Really Clear Ice Balls

Making cocktails has become a recent hobby of mine. I’ve been buying all sorts of spirits, bitters, syrups and fruits in order to try out every cocktail recipe I could find on the internet. When you make a drink at home, it’s generally very similar to what you’d expect to receive in a bar. However, while you can buy the same ingredients and follow the same recipes, there’s a certain element that professional bars have over your homemade concoction.

When you read a cocktail recipe, it generally ends with “shake with ice and strain into a chilled cocktail glass”. The variable in that sentence is the “ice”. The next time you visit a high end bar, take a look at the ice they use. It’s fucking amazing. They usually use extremely large cubes (at least 1 inch) that are crystal clear. Most bars probably have $1000+ industrial ice makers that pump out high quality cubes. Seriously, just look at the ice they use in this video.

I used to use the ice that my refrigerator spit out or if people were over, a bag of ice I bought at Safeway. But both of those options resulted in small, fragmented ice cubes that over diluted the drinks and look terrible in a glass. I bought some larger 1″ and 2″ ice cube trays and manually started stockpiling ice in my freezer. I even went so far as to buy a small Igloo cooler so I could freeze huge blocks of ice and then hand carve them with a knife and hammer.


However, the pinnacle of ice making has to be the ice ball. Nothing is as baller (pun intended) as an old fashioned with a crystal clear sphere of ice floating in it. Balls of ice are so interesting to look at because you grow up only knowing cubes of ice. When you see a sphere of ice for the first time, it’s a very intriguing sight because it’s so different looking.

For a while, I owned one of these standard ice ball molds. It does exactly what it was built to do: create a spherical ball of ice. However, these balls of ice generally end up extremely cloudy and frequently crack when placed in drinks. On top of the poor visual aspect, cloudy ice also melts faster, diluting your drink.

That ice ball mold didn’t really cut it. I did a bunch of research about how to make clearer ice, but the general consensus is that the type of water you use (bottled, distilled, boiled, etc) has no impact and the only real way to get clear ice is to use directional freezing. There were a few other $60+ ice ball molds that promised clearer ice through directional freezing but it was kind of expensive. The above video also describes a method of freezing ice balls with the same mold I owned. While it helps a bit, I still found the ice balls to be quite cloudy.

The only truly effective method was a ridiculous, several hundred dollar ice ball press that uses pressure to squeeze a clear cube of ice (created via the Igloo cooler method) into a sphere. I say “ridiculous” now but I know one day in the future I will probably end up owning one of these.

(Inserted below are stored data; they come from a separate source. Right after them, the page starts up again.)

-- ==== Sys2Proof/Tests/Slice0.lean ====
section
/-! SUPPORT. The model's own tests: ill-formed commands, decoding of words written out from the spec, one step per
command with values from spec/95_test_vectors.md, and a witness for the hypotheses of every statement. -/

namespace Sys2Proof.Tests
open Sys2Proof Sys2Proof.Machine

/-! ### WellFormed refuses (30_encoding.md R119, R121, R122) -/

theorem test_wf_symbol_out_of_range : (Instr.tbInsert 0x100#24).wellFormed Config.reference = false := by decide
theorem test_wf_bits_n_zero : (Instr.pkBits 0#5 0#16).wellFormed Config.reference = false := by decide
theorem test_wf_bits_n_17 : (Instr.pkBits 17#5 0#16).wellFormed Config.reference = false := by decide
theorem test_wf_bits_data_above_n : (Instr.pkBits 4#5 0x10#16).wellFormed Config.reference = false := by decide
theorem test_wf_pad_without_last : (Instr.pkUnpack false 1#8 0#8).wellFormed Config.reference = false := by decide
theorem test_wf_pad_eight : (Instr.pkUnpack true 8#8 0#8).wellFormed Config.reference = false := by decide
theorem test_wf_accepts_the_bounds :
    (Instr.tbInsert 0xFF#24).wellFormed Config.reference = true
    ∧ (Instr.pkBits 16#5 0xFFFF#16).wellFormed Config.reference = true
    ∧ (Instr.pkUnpack true 7#8 0xFF#8).wellFormed Config.reference = true := by decide

/-! ### Decoding: every constructor's word, from the formats of 30_encoding.md R112 to R118 -/

theorem test_decode_nop : decodeWord 0b00000000_000000000000000000000000#32 = .ok .nop := by decide
theorem test_decode_soft_reset : decodeWord 0b00000001_000000000000000000000000#32 = .ok .softReset := by decide
theorem test_decode_tb_clear : decodeWord 0b00010000_000000000000000000000000#32 = .ok .tbClear := by decide
theorem test_decode_tb_insert :
    decodeWord 0b00010001_000000000000000001100001#32 = .ok (.tbInsert 0x61#24) := by decide
theorem test_decode_tb_merge : decodeWord 0b00010010_000000000000000000000000#32 = .ok .tbMerge := by decide
theorem test_decode_tb_build : decodeWord 0b00010011_000000000000000000000000#32 = .ok .tbBuild := by decide
theorem test_decode_tb_peek : decodeWord 0b00010100_000000000000000000000000#32 = .ok .tbPeek := by decide
theorem test_decode_tb_read_node :
    decodeWord 0b00010101_00000000_0000000111111110#32 = .ok (.tbReadNode 0x1FE#16) := by decide
theorem test_decode_ser_emit : decodeWord 0b00100000_000000000000000000000000#32 = .ok .serEmit := by decide
theorem test_decode_ser_parse : decodeWord 0b00100001_000000000000000000000000#32 = .ok .serParse := by decide
theorem test_decode_pk_clear : decodeWord 0b00110000_000000000000000000000000#32 = .ok .pkClear := by decide
theorem test_decode_pk_bits :
    decodeWord 0b00110001_000_10000_0110100111001111#32 = .ok (.pkBits 16#5 0x69CF#16) := by decide
theorem test_decode_pk_flush : decodeWord 0b00110010_000000000000000000000000#32 = .ok .pkFlush := by decide
theorem test_decode_pk_drain : decodeWord 0b00110011_000000000000000000000000#32 = .ok .pkDrain := by decide
theorem test_decode_pk_unpack :
    decodeWord 0b00110100_0000000_1_00000100_11100000#32 = .ok (.pkUnpack true 4#8 0xE0#8) := by decide

/-- Words that are no command (95_test_vectors.md V-CT-4 to V-CT-7; 30_encoding.md R115, R116, R124). -/
theorem test_decode_rejects :
    decodeWord 0x02000000#32 = .error .unassignedOpcode ∧ decodeWord 0xFF000000#32 = .error .unassignedOpcode
    ∧ decodeWord 0x00000001#32 = .error .reservedBits ∧ decodeWord 0x10000100#32 = .error .reservedBits
    ∧ decodeWord 0x15010000#32 = .error .reservedBits ∧ decodeWord 0x31200001#32 = .error .reservedBits
    ∧ decodeWord 0x34020000#32 = .error .reservedBits := by decide

/-! ### One step per command (values from 95_test_vectors.md) -/

/-- The state after a command. -/
def ran (i : Instr) (s : State) : State :=
  match exec i s with
  | .next t => t
  | .fault _ => s
  | .refused _ => s

/-- The state after a step. -/
def stepped (s : State) : State :=
  match step s with
  | .next t => t
  | .fault _ => s
  | .refused _ => s

/-- The state after `INSERT sym, weight`. -/
def inserted (sym : BitVec 24) (weight : Word) (s : State) : State := ran (.tbInsert sym) { s with wdata := weight }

Last year, Allison showed me a Kickstarter for a $25 clear ice ball mold that used directional freezing. The price was low enough that it didn’t make me feel too stupid so I pulled the trigger and bought it.

I was definitely a little bit disappointed when I first received it and started pumping out ice balls. They were significantly clearer than my original mold, but they still contained a lot of air bubble strands within the sphere. What I wanted was a perfectly clear sphere of ice, as clear as the ice I was getting when I made cubes via the Igloo cooler method.


Over the course of several months, I made 30+ ice balls using various techniques. Different types of water (tap, filtered, etc), different starting temperatures, tapping on the mold to dislodge air bubbles and everything you could possibly try. After an unnecessarily long struggle, I finally ended up with what I think is pretty much a perfectly clear ice ball. There’s a few tiny air bubble dots, but otherwise it was as clear as you could get.

The final solution involved boiling filtered water (from my fridge) and letting it cool for a short period. While the water is still hot but not burning hot, I pour it into the Polar Ice mold. Then I place the entire mold into a small Igloo cooler and close that. Finally, I place the cooler with the mold inside into the freezer and wait ~24 hours for the entire thing to slowly freeze.

To be honest, I have no idea why this was the case and whether or not all of those steps are actually necessary. Hot water tended to work better for me, which might be related to the Mpemba Effect or maybe hot water helped get the air bubbles out of the Polar Ice mold. Putting the mold into another cooler also seemed to help in my trials. My guess here is that adding another insulation layer made the water freeze more slowly, but I have no clue why that would actually matter.

Anyway, the moral of this story is that really clear ice balls are fucking hard to make.